Using the Optimization System

Command Line Interface

# Run comprehensive database optimization
skyview-data optimize

# Run with force flag to skip confirmation prompts
skyview-data optimize --force

# Check current optimization statistics
skyview-data optimize --stats-only

Optimization Output Example

Optimizing database for storage efficiency...
✓ Auto VACUUM: Enable incremental auto-vacuum
✓ Incremental VACUUM: Reclaim free pages incrementally  
✓ Optimize: Update SQLite query planner statistics
✓ Analyze: Update table statistics for better query plans

VACUUM completed in 1.2s: 275.3 MB → 263.1 MB (saved 12.2 MB, 4.4%)

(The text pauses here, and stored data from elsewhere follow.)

-- ==== Sys2Proof/Machine/Thermal.lean ====
section
/-! DEFINITION. Sensors, the middle-layer estimator, warnings, throttle stages and thermal shut-down (14): R418 to
R428, R505. -/
namespace Sys2Proof.Machine

/-! Temperatures that the rules compare are in 1/12,000 m°C, in which the estimate of R420 is exact. -/

abbrev fine (m : Int) : Int := 12000 * m

/-- Sensor numbers. -/
def logicSensor (n i : Nat) : Nat := 8 * n + i
def midSensor (n j : Nat) : Nat := 8 * n + 4 + j
def baseSensor (n : Nat) : Nat := 8 * n + 6
def quadSensor (k : Nat) : Nat := 512 + k
def stackSensor (m i : Nat) : Nat := 520 + 4 * m + i
def serviceSensor (i : Nat) : Nat := 600 + i
def guestSensor (g : Nat) : Nat := 604 + g

namespace State

def setThm (s : State) (x : ThmState) : State := { s with sys := { s.sys with thm := x } }
def sensor (s : State) (k : Nat) : Sensor := tget Sensor.reset s.sys.thm.sensors k
def part (s : State) (p : Nat) : PartState := tget PartState.reset s.sys.thm.parts p
def setPart (s : State) (p : Nat) (x : PartState) : State := s.setThm { s.sys.thm with parts := tset PartState.reset s.sys.thm.parts p x }

/-- A thermal event; the first since all were clear is kept (R431). -/
def thmEvent (s : State) (part i : Nat) : State := s.raiseFirst Reg.THM_EVT Reg.THM_FIRST i (part * 2 ^ 8 + i)

/-- One reading of a sensor (R419): it fails outside −40 to 150 °C, or after three samples without an update, and
stays failed. -/
def read (s : State) (part k : Nat) (r : Reading) : State :=
  let x := s.sensor k
  if x.failed then s
  else
    let y : Sensor := match r with
      | none => { x with stale := x.stale + 1, failed := decide (3 ≤ x.stale + 1) }
      | some t => if t < -40000 ∨ 150000 < t then { x with failed := true } else ⟨t, 0, false⟩
    let s := s.setThm { s.sys.thm with sensors := tset Sensor.reset s.sys.thm.sensors k y }
    if y.failed then s.thmEvent part 5 else s

/-- The last reading of a sensor that has not failed. -/
def valid (s : State) (k : Nat) : Option Int := if (s.sensor k).failed then none else some (s.sensor k).last

/-! A region's temperatures (R420 to R423). -/

/-- T_base: the base sensor beneath the region, or its quadrant's temperature. -/
def tBase (s : State) (n : Nat) : Int := (s.valid (baseSensor n)).getD (s.sensor (quadSensor (n / 16))).last

/-- Valid logic readings. -/
def logicTemps (s : State) (n : Nat) : List Int := (List.range 4).filterMap (fun i => s.valid (logicSensor n i))

/-- The estimate T_est, with P in mW and the coefficients in thousandths; 0.50 and 0.15 where no record gives them. -/
def tEst (s : State) (n p : Nat) : Int :=
  let b := s.tBase n
  let l := s.logicTemps n
  let c := tget (500, 150) s.sys.thm.coef n
  let k : Int := l.length
  let sum : Int := l.foldl (· + ·) 0
  fine b + (if k = 0 then 0 else 12 * (c.1 : Int) * (sum - k * b) / k) + 12 * (c.2 : Int) * (p : Int)

def suspect (s : State) (n j : Nat) : Bool := bit (s.reg (Reg.THM_RS n)) (21 + j)

/-- A middle sensor against the estimate (R421): suspect after ten samples more than 6 °C below. -/
def compareMid (s : State) (n j : Nat) (est : Int) : State :=
  let k := 2 * n + j
  match s.valid (midSensor n j) with
  | none => s
  | some v =>
    if fine v + fine 6000 < est then
      let c := tget 0 s.sys.thm.low k + 1
      let s := s.setThm { s.sys.thm with low := tset 0 s.sys.thm.low k (min 10 c) }
      if 10 ≤ c ∧ !s.suspect n j then
        ((s.wf (Reg.THM_RS n) (21 + j) (21 + j) 1).addSat Reg.THM_STAT 7 0 1).thmEvent n 3
      else s
    else
      let s := s.setThm { s.sys.thm with low := tset 0 s.sys.thm.low k 0 }
      if est + fine 6000 < fine v ∧ !s.sys.thm.high.contains k then
        (s.setThm { s.sys.thm with high := insertNat k s.sys.thm.high }).thmEvent n 4
      else s

/-- T_mid: the largest of the estimate and the middle sensors that are neither suspect nor failed. -/
def tMid (s : State) (n : Nat) (est : Int) : Int :=
  maxInt est ([0, 1].filterMap (fun j => if s.suspect n j then none else (s.valid (midSensor n j)).map fine))

/-- T_gov of a region. -/
def tGov (s : State) (n : Nat) (est : Int) : Int :=
  max (s.tMid n est) (maxInt (fine (s.tBase n)) ((s.logicTemps n).map fine))

end State

/-! Slopes and stages (R418, R426, R505). -/

/-- The change over up to ten samples of 10 µs and how many of them there are. -/
def slopeOf (hist : List Int) (t : Int) : Int × Nat :=
  let h := hist.take 10
  match h.getLast? with
  | none => (0, 1)
  | some o => (t - o, h.length)

/-- At least 10 °C per ms: 100 m°C for each 10 µs, at 95 °C or more. -/
def slopeTrigger (sl : Int × Nat) (t : Int) : Bool := fine 100 * (sl.2 : Int) ≤ sl.1 && fine 95000 ≤ t

/-- SLOPE_RATE: °C per ms, truncated toward zero and held within −128 to +127. -/
def slopeRate (sl : Int × Nat) : Int := max (-128) (min 127 (Int.tdiv sl.1 (fine 10 * (sl.2 : Int))))

/-- Stage and quiet count after a sample (R426). -/
def stageAfter (stage quiet floor : Nat) (t : Int) (trig : Bool) : Nat × Nat :=
  if fine 105000 ≤ t ∨ trig then (if stage = 0 then 2 else min 8 (stage + 1), 0)
  else if fine 100000 ≤ t then (stage, 0)
  else if quiet + 1 = 10 then (max (stage - 1) floor, 0)
  else (stage, quiet + 1)

/-- Whole °C as registers show them (R431). -/
def shown (t : Int) : Nat := min 255 (t / fine 1000).toNat

/-- Warning, clear and shut-down temperatures of a part in °C (R424). -/
def thresholds (p : Nat) : Int × Int × Int :=
  if 0x50 ≤ p ∧ p < 0x64 then (85000, 80000, 105000) else (95000, 90000, 118000)

namespace State

/-- A part's governing temperature in one sample: history, warning and the count towards shut-down. -/
def partSample (s : State) (p : Nat) (t : Int) : State :=
  let x := s.part p
  let th := thresholds p
  let warn := fine th.1 ≤ t
  let warned := if warn then true else if t < fine th.2.1 then false else x.warned
  let hot := if fine th.2.2 ≤ t then x.hot + 1 else 0
  let s := s.setPart p { x with hist := (t :: x.hist).take 10, warned := warned, hot := hot }
  if warn ∧ !x.warned then s.thmEvent p 0 else s

/-- The stage of a region or quadrant in one sample, with its events. -/
def stageSample (s : State) (p floor : Nat) (t : Int) (trig : Bool) : State :=
  let x := s.part p
  let r := stageAfter (max floor x.stage) x.quiet floor t trig
  let up := fine 105000 ≤ t || trig
  let s := s.setPart p { x with stage := r.1, quiet := r.2 }
  let s := if up then s.thmEvent p 1 else s
  if up ∧ trig then s.thmEvent p 2 else s

/-- One sample of quadrant k; a failed sensor gives none (R419). -/
def quadSample (s : State) (k : Nat) : State :=
  if (s.sensor (quadSensor k)).failed then s else
  let p := 0x40 + k
  let t := fine (s.sensor (quadSensor k)).last
  let trig := slopeTrigger (slopeOf (s.part p).hist t) t
  let s := (s.stageSample p 0 t trig).partSample p t
  let a := Reg.THM_Q k
  ((s.wf a 7 0 (shown t)).wf a 15 8 (max (s.rf a 15 8) (shown t))).wf a 19 16 (s.part p).stage

/-- One sample of region n with its power in mW. -/
def regionSample (s : State) (n power : Nat) : State :=
  let fails := (List.range 4).filter (fun i => (s.sensor (logicSensor n i)).failed)
  let a := Reg.THM_RS n
  let s := forEach fails s (fun t i => t.wf a (16 + i) (16 + i) 1)
  let s := if fails.length = 4 then s.wf a 20 20 1 else s
  let est := s.tEst n power
  let s := (s.compareMid n 0 est).compareMid n 1 est
  let t := s.tGov n est
  let sl := slopeOf (s.part n).hist t
  let trig := slopeTrigger sl t
  let s := (s.stageSample n (if bit (s.reg a) 20 then 4 else 0) t trig).partSample n t
  let s := (s.wf a 23 23 (b2n trig)).wf a 15 8 ((slopeRate sl) % 256).toNat
  let s := s.wf a 7 0 (max (s.rf a 7 0) (shown t))
  let b := Reg.THM_RT n
  (((s.wf b 31 24 (shown t)).wf b 23 16 (shown (s.tMid n est))).wf b 15 8 (shown est)).wf b 7 0 (shown (fine (s.tBase n)))

/-- The largest of sensors that have not failed, as one part's temperature. -/
def plainSample (s : State) (p : Nat) (ks : List Nat) : State :=
  match ks.filterMap (fun k => s.valid k) with
  | [] => s
  | t :: r => s.partSample p (fine (maxInt t r))

/-- The part codes of THM_SHUT (R431). -/
def partCodes : List Nat :=
  List.range 64 ++ [0x40, 0x41, 0x42, 0x43] ++ (List.range 20).map (fun m => 0x50 + m) ++ [0x70, 0x78, 0x79]

/-- Thermal stages are shown, with the cap's (R414, R425), and the summary. -/
def summarise (s : State) : State :=
  let s := forEach (List.range 64) s (fun t n =>
    t.wf (Reg.THM_RS n) 27 24 (max (t.part n).stage (t.part (0x40 + n / 16)).stage))
  let s := s.restage
  let known := partCodes.filter (fun p => !(s.part p).hist.isEmpty)
  let best : Option (Nat × Int) := known.foldl (fun b p =>
    let t := (s.part p).hist.headD 0
    match b with
    | none => some (p, t)
    | some x => if x.2 < t then some (p, t) else some x) none
  let s := match best with
    | none => s
    | some (p, t) => (s.wf Reg.THM_STAT 31 24 (shown t)).wf Reg.THM_STAT 23 16 p
  s.wf Reg.THM_STAT 14 8 ((List.range 64).filter (fun n => 0 < s.rf (Reg.THM_RS n) 31 28)).length

/-- One 10 µs sample of every sensor. -/
def sample (s : State) (t : TempReadings) : State :=
  let s := forEach t.quads s (fun u e => u.read (0x40 + e.1) (quadSensor e.1) e.2)
  let s := forEach t.regions s (fun u e =>
    let n := e.1
    let u := forEach (e.2.logic.zipIdx.take 4) u (fun v r => v.read n (logicSensor n r.2) r.1)
    let u := forEach (e.2.mid.zipIdx.take 2) u (fun v r => v.read n (midSensor n r.2) r.1)
    u.read n (baseSensor n) e.2.base)
  let s := forEach t.service s (fun u e => u.read 0x70 (serviceSensor e.1) e.2)
  let s := forEach t.guests s (fun u e => u.read (0x78 + e.1) (guestSensor e.1) e.2)
  let s := forEach (t.quads.map (·.1)) s (fun u k => u.quadSample k)
  let s := forEach t.regions s (fun u e => u.regionSample e.1 e.2.power)
  let s := if t.service.isEmpty then s else s.plainSample 0x70 [serviceSensor 0, serviceSensor 1, serviceSensor 2]
  let s := forEach (t.guests.map (·.1)) s (fun u g => u.plainSample (0x78 + g) [guestSensor g])
  let s := s.wf Reg.THM_SVC 7 0 (shown ((s.part 0x70).hist.headD 0))
  let s := (s.wf Reg.THM_SVC 15 8 (shown ((s.part 0x78).hist.headD 0))).wf Reg.THM_SVC 23 16 (shown ((s.part 0x79).hist.headD 0))
  let s := forEach (t.quads.map (·.1)) s (fun u k => forEach (quadBanks k) u (fun v b =>
    v.wf (Reg.BANK_STAT b) 15 8 (showTemp (v.sensor (quadSensor k)).last)))
  let s := s.summarise
  match partCodes.filter (fun p => 2 ≤ (s.part p).hot) with
  | p :: rest => forEach rest (s.thermalShutDown p ((s.part p).hist.headD 0 / 12000)) (fun u q => u.latchBand q)
  | [] => s

/-- The readings name parts that exist. -/
def readingsOk (t : TempReadings) : Bool :=
  t.regions.all (fun e => e.1 < 64) && t.quads.all (fun e => e.1 < 4) &&
  t.service.all (fun e => e.1 < 3) && t.guests.all (fun e => e.1 < 2)

/-- ALERT_N (R394, R402, R411, R428, R441): true when it is asserted. -/
def alertN (s : State) : Bool :=
  s.sys.rst.alert.getD <| partCodes.any (fun p => (s.part p).warned) || (List.range 64).any (fun n => 0 < s.rf (Reg.THM_RS n) 31 28) ||
  s.capStage != 0 || s.reg Reg.PWR_EVT != 0 || s.reg Reg.THM_EVT != 0 || bit (s.reg Reg.CND_STAT) 27 ||
  s.sys.clk.absent || s.isOff

/-- THERMTRIP_N (R402, R427): true when it is asserted. -/
def thermtripN (s : State) : Bool := s.sys.pwr.trip

end State

/-- STACK_TEMP_SAMPLE (R116, R117, R120, R122, R418, R419): the stack temperature is the highest of its four sensors that
have not failed. Two successive samples at 105 °C or more shut the module down (R424, R427). -/
def execStackTempSample (m : Fin 20) (t0 t1 t2 t3 : Reading) (s : State) : Result :=
  let p := 0x50 + m.val
  let u := forEach [(0, t0), (1, t1), (2, t2), (3, t3)] s (fun u e => u.read p (stackSensor m.val e.1) e.2)
  finish s (match [0, 1, 2, 3].filterMap (fun i => u.valid (stackSensor m.val i)) with
    | [] => u
    | a :: l =>
      let t := maxInt a l
      let v := (u.stackSample m.val t).partSample p (fine t)
      if 2 ≤ (v.part p).hot then v.thermalShutDown p t else v)

/-- TEMP_SAMPLE (R418 to R427, R505). -/
def execTempSample (t : TempReadings) (s : State) : Result := finish s (if State.readingsOk t then s.sample t else s)

end Sys2Proof.Machine
end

Database optimization completed successfully.
Storage efficiency: 96.8% (263.1 MB used of 272.4 MB allocated)

Configuration Options

{
  "database": {
    "vacuum_interval": "24h",
    "page_size": 4096,
    "enable_compression": true,
    "compression_level": 6
  }
}

Optimization Statistics

The optimization system provides detailed metrics about database performance:

Available Statistics

  • Database Size: Total file size in bytes
  • Page Statistics: Page size, count, and utilization
  • Storage Efficiency: Percentage of allocated space actually used
  • Free Space: Amount of reclaimable space available
  • Auto-Vacuum Status: Current auto-vacuum configuration
  • Last Optimization: Timestamp of most recent optimization

Programmatic Access

// Get current optimization statistics
optimizer := NewOptimizationManager(db, config)
stats, err := optimizer.GetOptimizationStats()
if err != nil {
    log.Fatal("Failed to get stats:", err)
}

fmt.Printf("Database efficiency: %.1f%%\n", stats.Efficiency)
fmt.Printf("Storage used: %.1f MB\n", float64(stats.DatabaseSize)/(1024*1024))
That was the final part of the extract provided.